__EXERCISE DATA__:
-- ==== Sys2Proof/Config.lean ====
section
/-! DEFINITION. What the spec leaves to the part or leaves undefined: constants without a body, so that no proof can see their
values (log entries 2 and 4). -/

namespace Sys2Proof

/-- The n-th undefined value of a run (R7): any bit pattern (log entry 2). -/
opaque Config.freeWord : Nat → Word

/-- The word of the part's OTP fuse block at an internal address (R409): fixed at manufacture (log entry 4). -/
opaque Config.otpWord : Nat → Word

/-- Whether the n-th read through the host window ends in a poisoned completion, an error status or a timeout (R355): what the
host does is not stated (log entry 30). -/
opaque Config.hostReadFails : Nat → Bool

/-- The boot ROM's version (R368), fixed in the part (log entry 4). -/
opaque Config.bootRomVersion : Byte

/-- The boot ROM's bytes (R407), fixed in the part and not stated (log entry 4). -/
opaque Config.bootRom : Nat → Byte

end Sys2Proof
end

__DESCRIPTION OF THE TASK__: In the records above, locate each line with the word "entry". Copy all such lines.

__RESPONSE__:
/-- The n-th undefined value of a run (R7): any bit pattern (log entry 2). -/
/-- The word of the part's OTP fuse block at an internal address (R409): fixed at manufacture (log entry 4). -/
host does is not stated (log entry 30). -/
/-- The boot ROM's version (R368), fixed in the part (log entry 4). -/
/-- The boot ROM's bytes (R407), fixed in the part and not stated (log entry 4). -/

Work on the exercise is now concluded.